Теперь для всех израильтян он презренный крестоносец и потому в гневе и презрении будет забыт и отвергнут всеми в Израиле.

 Нет, нет, что-то здесь не так. Такое невозможно. Он же не раз предупреждал, что будет распят и через три дня воскреснет.
 
Это предначертано ему самим господом. Значит так нужно. И его боль и мучения на кресте будут оправданы после его воскресения.

Какие мучения испытывал человек на кресте, Иуда знал со слов Иоарама, зелота из их отряда, снятого с креста после ожесточённой стычки с римской охраной.

 Через какое-то время у распятого по рукам пробегает волна судорог, вызывая дикую боль. Грудь парализует и человек ещё может вдохнуть, напрягая живот, но не может выдохнуть.

 Задыхаясь, он выпрямляет колени, опираясь о гвоздь, забитый в ступни и едва не теряет сознание от боли.

Но это движение даёт возможность сделать выдох и успеть вдохнуть. Редко кому пришлось длительно выдержать такие мучения.

- И теперь эти мучения для Ешу?! - Ужас охватил Иуду и всё тело его пронзила боль, словно его самого  распяли на кресте.

 Он отвернулся всем телом, чтобы не видеть агонию умирающего, но подхлёстнутый чувством вины  в предстоящей смерти друга, учителя, сломя голову понёсся вниз по склону, прыгая через камни, продираясь сквозь кусты, не соображая куда и зачем бежит.
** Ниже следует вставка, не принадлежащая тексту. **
/-- RESTART, once the REPORT that answered it has left its slot, acts as a full reset but for the condition latches
and the last HALT, which the NSC keeps, and the present set, which holds the event conditions whose latches are kept.
The two guards are the model's reading (log entry 14). -/
def Obligations.RestartKeepsLatchesAndLastHalt : Prop :=
  ∀ s : State, s.sr.restartPending = true → s.bi.slots.report = none →
    ∃ t f, exec .restart s = .next t ∧
      exec (.fullReset s.pins.ads s.pins.bks1Closed s.pins.bks2Closed s.pins.bfltLow) s = .next f ∧
      t = { f with nsc := { f.nsc with latches := s.nsc.latches, lastHalt := s.nsc.lastHalt, present := t.nsc.present } } ∧
      ∀ c, t.nsc.present.has c = (isEvent c && s.nsc.latches.has c)

/-- IMAGE_READ_COMPLETE. A good image loads the units and takes the node to LISTEN: the timers start, the receiver is in HUNT and
the transmitter IDLE, the records outside the role are ABSENT, and the present set holds what the sources show, the consensus
speed as it stands among them (log entry 10). One that fails a check reports CONFIG_BAD and takes the node to HALTED with FLT
asserted: no timer starts, and the receiver and the transmitter stay as they were. Then what the sources show of each
condition (R139, R141), OVERRIDE_MISMATCH by the counter at 50, which the model takes for what the LE has reported (log entry 22),
and the checks of R173, the fields read as 10.5 lays them out. The clear run is kept at LISTEN (log entry 36). -/
def Obligations.ImageReadStartsOrHaltsTheNode : Prop :=
  (∀ (im : Image) (s : State), s.nsc.node = .start → s.cl.phase = .reading → imageGood im s.cl.ownAddr = true →
    ∃ t, exec (.imageReadComplete im) s = .next t ∧
      t.nsc.node = .listen ∧ t.nsc.flt = false ∧ t.nsc.joinCount = 0 ∧ t.cl = ⟨.good, s.cl.ownAddr, some im⟩ ∧
      t.prm = paramsOf im ∧ t.pvu = { s.pvu with roster := rosterOf im, rowSweep := some 0 } ∧
      t.le = { s.le with periodTimer := some 0 } ∧ t.bi = { s.bi with rx := .hunt, tx := .idle } ∧
      t.mu = { s.mu with sweepTimer := some 0, records := t.mu.records } ∧
      ((paramsOf im).ownRole = .steer → t.mu.records = { s.mu.records with
        shaft := { s.mu.records.shaft with state := .absent }, rate := { s.mu.records.rate with state := .absent } }) ∧
      ((paramsOf im).ownRole ≠ .steer → t.mu.records = { s.mu.records with
        angle := { s.mu.records.angle with state := .absent }, torque := { s.mu.records.torque with state := .absent } }) ∧
      (∀ c, t.nsc.present.has c = t.sourcePresent c) ∧ t.nsc.speed = ⟨s.pvu.speed, s.pvu.speedStatus⟩ ∧
      (∀ c, t.nsc.latches.has c = (s.nsc.latches.has c || (isLatched c && t.sourcePresent c))) ∧
      t.handed = s.handed ++ t.nodeNotices .start .listen ∧
      t.nsc = { s.nsc with node := .listen, flt := false, joinCount := 0, rejoin := none, dormantDwell := none,
                           speed := t.nsc.speed, present := t.nsc.present, latches := t.nsc.latches } ∧
      t = { s with cl := t.cl, prm := t.prm, le := t.le, mu := t.mu, pvu := t.pvu, nsc := t.nsc, bi := t.bi,
                   handed := t.handed }) ∧
  (∀ (im : Image) (s : State), s.nsc.node = .start → s.cl.phase = .reading → imageGood im s.cl.ownAddr = false →
    s.nsc.present.has .configBad = false →
    ∃ t, exec (.imageReadComplete im) s = .next t ∧ t.nsc.node = .halted ∧ t.nsc.flt = true ∧
      t.nsc.present.has .configBad = true ∧ (∀ c, c ≠ .configBad → t.nsc.present.has c = s.nsc.present.has c) ∧
      t.nsc.latches = s.nsc.latches ∧ t.cl = ⟨.bad, s.cl.ownAddr, some im⟩ ∧
      t.nsc = { s.nsc with node := .halted, flt := true, rejoin := none, dormantDwell := none, present := t.nsc.present } ∧
      t = { s with cl := t.cl, nsc := t.nsc, handed := s.handed ++ s.nodeNotices .start .halted }) ∧
  (∀ s : State,
    (let shows (c : Condition) (cause : Prop) : Prop := s.sourcePresent c = true ↔ cause
     shows .configBad False ∧ shows .overlean (s.role.isTilt = true ∧ s.le.overReported = true) ∧
     shows .haltTaken (s.nsc.latches.has .haltTaken = true) ∧
     shows .sensorFailed (s.channel1.state = .failed ∨ s.channel2.state = .failed) ∧
     shows .speedLost (s.pvu.speedStatus = .lost) ∧ shows .brakeStuck (s.role.isTilt = true ∧ s.bcu.state = .stuck) ∧
     (s.role = .steer → shows .voteOutlier (s.slu.outlier = true)) ∧
     (s.role ≠ .steer → shows .voteOutlier (s.tsu.outlier = true)) ∧
     shows .bridgeFault (s.role.isTilt = true ∧ s.pins.bfltLow = true) ∧
     shows .disagree (s.role.isTilt = true ∧ s.tsu.disagree = true) ∧
     shows .partnerAbsent (s.role.isTilt = true ∧ s.tsu.partnerAbsent = true) ∧
     shows .inputHeld (s.channel1.state = .held ∨ s.channel2.state = .held ∨ s.pvu.speedStatus = .held ∨
       s.pvu.speedStatus = .single ∨ s.pvu.viewStatus = .held ∨ s.pvu.viewStatus = .ramping) ∧
     shows .linkConflict (s.nsc.latches.has .linkConflict = true) ∧
     shows .queueOverrun (s.nsc.latches.has .queueOverrun = true) ∧ shows .overrideMismatch (s.le.mismatch = 50))) ∧
  (∀ (im : Image) (straps : Addr), imageGood im straps = true ↔
    (let p := paramsOf im
     let roster := (List.range 15).map (fun k => imgByte im (3 + k))
     let increases (l : List (Nat × Nat)) (x y : Nat) : Prop :=
       (∀ q ∈ l, q.1 ≤ x ∧ q.2 ≤ y) ∧ l.Pairwise (fun a b => a.1 < b.1)
     let within (n low high : Nat) : Prop := low ≤ n ∧ n ≤ high
     crcBytes 0xFFFF im.toList = 0 ∧ imgByte im 0 = 1 ∧ imgByte im 2 = straps.toNat ∧ straps.toNat ≤ 14 ∧
     within (imgByte im 1) 1 3 ∧ imgByte im (3 + imgByte im 2) = imgByte im 1 ∧
     (∀ n ∈ roster, n ≤ 6) ∧ roster.count 1 = 1 ∧ roster.count 2 ≤ 1 ∧ roster.count 3 = 1 ∧ roster.count 5 ≤ 1 ∧
     (p.p = 1 ∨ p.p = 2 ∨ p.p = 4) ∧
     increases p.curve 450 1000 ∧ p.curve.Pairwise (fun a b => a.2 ≤ b.2) ∧
     increases p.lean 1500 4500 ∧ p.lean.Pairwise (fun a b => a.2 ≤ b.2) ∧ increases p.assist 2500 1023 ∧
     p.vFl < p.vFh ∧ p.vStand < p.vUnlock ∧ p.vUnlock < p.vFree ∧ p.phiMax + 100 ≤ p.phiStop ∧ p.phiStop ≤ 4999 ∧
     p.fresh < p.stale ∧ p.td1 < p.td2 ∧ p.td1 ≤ 150 ∧ p.td2 ≤ 150 ∧
     within p.kd 0 4095 ∧ within p.tauMax 100 30000 ∧ within p.tRated 100 30000 ∧ within p.tauTol 0 30000 ∧
     within p.nX 1 255 ∧ within p.voteTol 0 9000 ∧ within p.nVote 1 255 ∧ within p.kC 0 4095 ∧ within p.nC 1 255 ∧
     within p.tauSMax 100 20000 ∧ within p.deltaSoft 100 500 ∧ within p.phiMax 1000 4500 ∧ within p.sMax 1 200 ∧
     within p.aMax 100 1500 ∧ p.vFl ≤ 2500 ∧ p.vFh ≤ 2500 ∧ p.vStand ≤ 2500 ∧ p.vUnlock ≤ 2500 ∧ p.vFree ≤ 2500 ∧
     p.vCouple ≤ 2500 ∧ within p.tStand 100 10000 ∧ within p.hV 10 2000 ∧ within p.hDelta 10 1000 ∧
     within p.rDelta 1 100 ∧ within p.fresh 1 100 ∧ within p.stale 2 1000 ∧ within p.tJoin 50 5000 ∧
     within p.tDormant 1000 600000 ∧ within p.nHold 1 10 ∧ within p.teeth 1 64 ∧ within p.circ 500 3000 ∧
     within p.wake 0 2000 ∧ within p.tolPark 0 500 ∧ within p.omegaPark 0 3000 ∧
     within p.spdWidth 1 32 ∧ within p.spdShift 0 15 ∧ imgBit im 176 6 = false ∧ imgByte im 182 / 2 % 64 = 0))

/-! ## The lean engine -/

/-- The interpolation primitive on a table of two points or more with x strictly increasing: the first y up to the first x,
the last y from the last x on, and between two points the truncated line through them. -/
def Obligations.InterpolationFollowsTheTable : Prop :=
  ∀ (t : List (Nat × Nat)) (x : Int), 2 ≤ t.length → t.Pairwise (fun p q => p.1 < q.1) →
    (∀ p, t.head? = some p → x ≤ p.1 → interp t x = p.2) ∧ (∀ p, t.getLast? = some p → (p.1 : Int) ≤ x → interp t x = p.2) ∧
    (∀ (i : Nat) (p q : Nat × Nat), t[i]? = some p → t[i + 1]? = some q → (p.1 : Int) ≤ x → x < q.1 →
      interp t x = p.2 + (((q.2 : Int) - p.2) * (x - p.1)).tdiv ((q.1 : Int) - p.1))

/-- S5: the faded lean of the balance lean S4 and the consensus speed, with its mirror image for the other sign of S4, and
the image check that keeps the divisor at least 1. -/
def Obligations.LowSpeedFade : Prop :=
  (∀ s : State, s.prm.vFl < s.prm.vFh →
    (s.pvu.speed ≤ s.prm.vFl → s.s5 = 0) ∧ (s.prm.vFh ≤ s.pvu.speed → s.s5 = s.s4) ∧
    (s.prm.vFl < s.pvu.speed → s.pvu.speed < s.prm.vFh →
      s.s5 = (s.s4 * ((s.pvu.speed : Int) - s.prm.vFl)).tdiv ((s.prm.vFh : Int) - s.prm.vFl))) ∧
  (∀ s t : State, s.prm = t.prm → s.pvu.speed = t.pvu.speed → t.s4 = -s.s4 → t.s5 = -s.s5) ∧
  (∀ (im : Image) (a : Addr), imageGood im a = true →
    (paramsOf im).vFl < (paramsOf im).vFh ∧ (paramsOf im).vFh ≤ 2500)

/-- S6 over a whole stack: the base of the first entry that is not a LIMIT, or the free lean, capped in magnitude by the
smallest LIMIT above it, its sign kept. -/
def Obligations.OverrideResolution : Prop :=
  ∀ (free : Int) (limits rest : List Entry), (∀ e ∈ limits, e.kind = .limit ∧ ∃ a, e.angle = some a ∧ 0 ≤ a) →
    (∀ e, rest.head? = some e → e.kind ≠ .limit) →
    ∃ base, (rest = [] → base = free) ∧
      (∀ e, rest.head? = some e → (e.kind = .upright → base = 0) ∧
        (∀ a, e.kind = .hold ∨ e.kind = .park → e.angle = some a → base = a)) ∧
      (∀ e ∈ limits, ∀ a, e.angle = some a → ((resolveStack free (limits ++ rest)).natAbs : Int) ≤ a) ∧
      ((resolveStack free (limits ++ rest)).natAbs = base.natAbs ∨
        ∃ e ∈ limits, e.angle = some ((resolveStack free (limits ++ rest)).natAbs : Int)) ∧
      (resolveStack free (limits ++ rest)).natAbs ≤ base.natAbs ∧ 0 ≤ resolveStack free (limits ++ rest) * base

/-- PERIOD_EXPIRY from LISTEN to DORMANT: the target and the rate target by the tracking rule or by the slew from the
previous target (reseeded at the first expiry in ACTIVE after LISTEN), within ±φ_max, their publication, the advance of the
stack after S6 has read it, and the hand-offs: the ramp step, a top-change notice exactly when the advance has changed the top's
tag or emptied the stack, the new-target record, the reports of the two checks, and last the period notice, which R142 puts at the
end of the LE's work; that the ramp step stands first is the model's choice (log entry 30). The dwell is
evaluated where the advance changes the stack, for the LE's copy of the speed (log entry 9). Then S1 to S4 themselves, from the
view and the speed to the balance lean, and the measured lean of either role. -/
def Obligations.PeriodExpiryPublishesTheTarget : Prop :=
  (∀ s : State, s.nsc.node.live = true →
    ∃ t prev, exec .periodExpiry s = .next t ∧
      (s.nsc.node = .active ∧ s.le.lastRun = some .listen → prev = s.measuredClamped) ∧
      (¬(s.nsc.node = .active ∧ s.le.lastRun = some .listen) → prev = s.le.prev) ∧
      (s.nsc.node.tracking = true → t.le.phiT = s.measuredClamped) ∧
      (s.nsc.node.tracking = false → t.le.phiT = prev +
        clampMag s.prm.sMax (clampMag s.prm.phiMax (resolveStack s.s5 s.le.stack) - prev)) ∧
      (s.nsc.node.tracking = false → (t.le.phiT - prev).natAbs ≤ s.prm.sMax) ∧
      (prev.natAbs ≤ s.prm.phiMax → t.le.phiT.natAbs ≤ s.prm.phiMax) ∧
      t.le.omegaT = clampMag 30000 (((t.le.phiT - prev) * 1000).tdiv s.prm.p) ∧
      t.le.prev = t.le.phiT ∧ t.le.lastRun = some s.nsc.node ∧ t.le.stack = advanceTop s.le.stack ∧
      t.le.lastRefusal = s.le.lastRefusal ∧ t.le.periodTimer = some 0 ∧
      (∃ reports, t.handed = s.handed ++ [.handlebarRampStep] ++
          (if t.le.stack.head?.map (fun e => e.tag) = s.le.stack.head?.map (fun e => e.tag) then []
           else s.topNotices (t.le.stack.head?.map (fun e => ⟨e.tag, e.kind, e.angle⟩))) ++
          [s.recordNotice (targetRecord t.le.phiT t.le.omegaT t.le.stack t.le.lastRefusal)] ++ reports ++ [.periodNotice] ∧
        ∀ i ∈ reports, ∃ c b, i = .conditionReport c b ∧ (c = .overlean ∨ c = .overrideMismatch)) ∧
      dwellRuns s t ∧ t.le.speed = s.le.speed ∧
      t = { s with le := t.le, handed := t.handed }) ∧
  (∀ s : State,
    s.s1 = max (-450) (min 450 s.pvu.view) ∧ s.s2 = interp s.prm.curve (s.s1.natAbs : Int) ∧
    s.s3 = min (s.prm.aMax : Int) (((s.pvu.speed : Int) * s.pvu.speed * s.s2).tdiv 100000) ∧
    (0 < s.s1 → s.s4 = interp s.prm.lean s.s3) ∧ (s.s1 = 0 → s.s4 = 0) ∧ (s.s1 < 0 → s.s4 = -interp s.prm.lean s.s3)) ∧
  (∀ s : State,
    (let hears (k : Role) (c : Contrib) : Prop := ∃ f, s.contribOf k = some (c, f) ∧ f.heard = true
     (s.role ≠ .steer → s.measured = s.mu.records.shaft.lastGood) ∧
     (s.role = .steer →
       (∀ a b, hears .tiltA a → hears .tiltB b → s.measured = some ((a.phiM.toInt + b.phiM.toInt).fdiv 2)) ∧
       (∀ a, hears .tiltA a → (∀ b, ¬hears .tiltB b) → s.measured = some a.phiM.toInt) ∧
       (∀ b, hears .tiltB b → (∀ a, ¬hears .tiltA a) → s.measured = some b.phiM.toInt) ∧
       ((∀ a, ¬hears .tiltA a) → (∀ b, ¬hears .tiltB b) → s.measured = none)) ∧
     s.measuredClamped = max (-(s.prm.phiMax : Int)) (min (s.prm.phiMax : Int) (s.measured.getD 0))))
- Ты убийца! Убийца! - бежал он, проклиная себя. - Зачем я согласился? Зачем послушался его просьбе?

 Если он умрёт, я не смогу жить с этим! - И как подкошенный он упал лицом в траву и плечи его затряслись в рыдании.
 
Потом он долго  провожал взглядом каждое, проплывающее над ним облако, надеясь увидеть на нём Иагве, чтобы высказать ему свою горестную обиду на него : - Почему так жестоко поступил со своим сыном?

 Ведь Ешу так любил тебя. Он уверял , что ты милосерд, добр, любишь каждого и готов выполнить любую просьбу, раньше, чем попросят.
 
Иуда вдруг вспомнил Писание, где бог всегда гневлив, жесток, он утопил всё живое, оставив лишь семейство Ноя, сжёг города Содома и Гоморы, устраивал трёх годичные засухи, обрекая на голод, мучил святого Иова.

 Кто же из них прав Писание или Ешу?
Ешу...Пророк, Мессия, царь. В памяти замелькало : первая встреча у грека Андрея, дорога на Иордан, крещение...Голубка, трепещущая над его головой и громогласие.

 Это же, как я до сих пор не понял, что это сам Иагве в облике голубки и раскаты грома его глас. Что он мог сказать? Пётр предположил, что Господь сказал, что это его сын возлюбленный. Если сам Иагве подтвердил отцовство, Ешу не умрёт. Он воскреснет.

  Он умрёт, чтобы воскреснуть. Этим он докажет всем, что он бессмертен и тем самым подтвердит, что он Мессия. И тогда народ поверит в него, поднимется на киттий и сметёт их с обетованной земли.

Иуда внезапно осознал, что иного пути у Ешу не было. Сам Господь указал ему путь к победе через страдания жертвенного агнеца к триумфу воина-Мессии.
 
У Иуды отлегло на сердце, он успокоился и измученный событиями прошлой ночи  и ужасного дня, мгновенно уснул.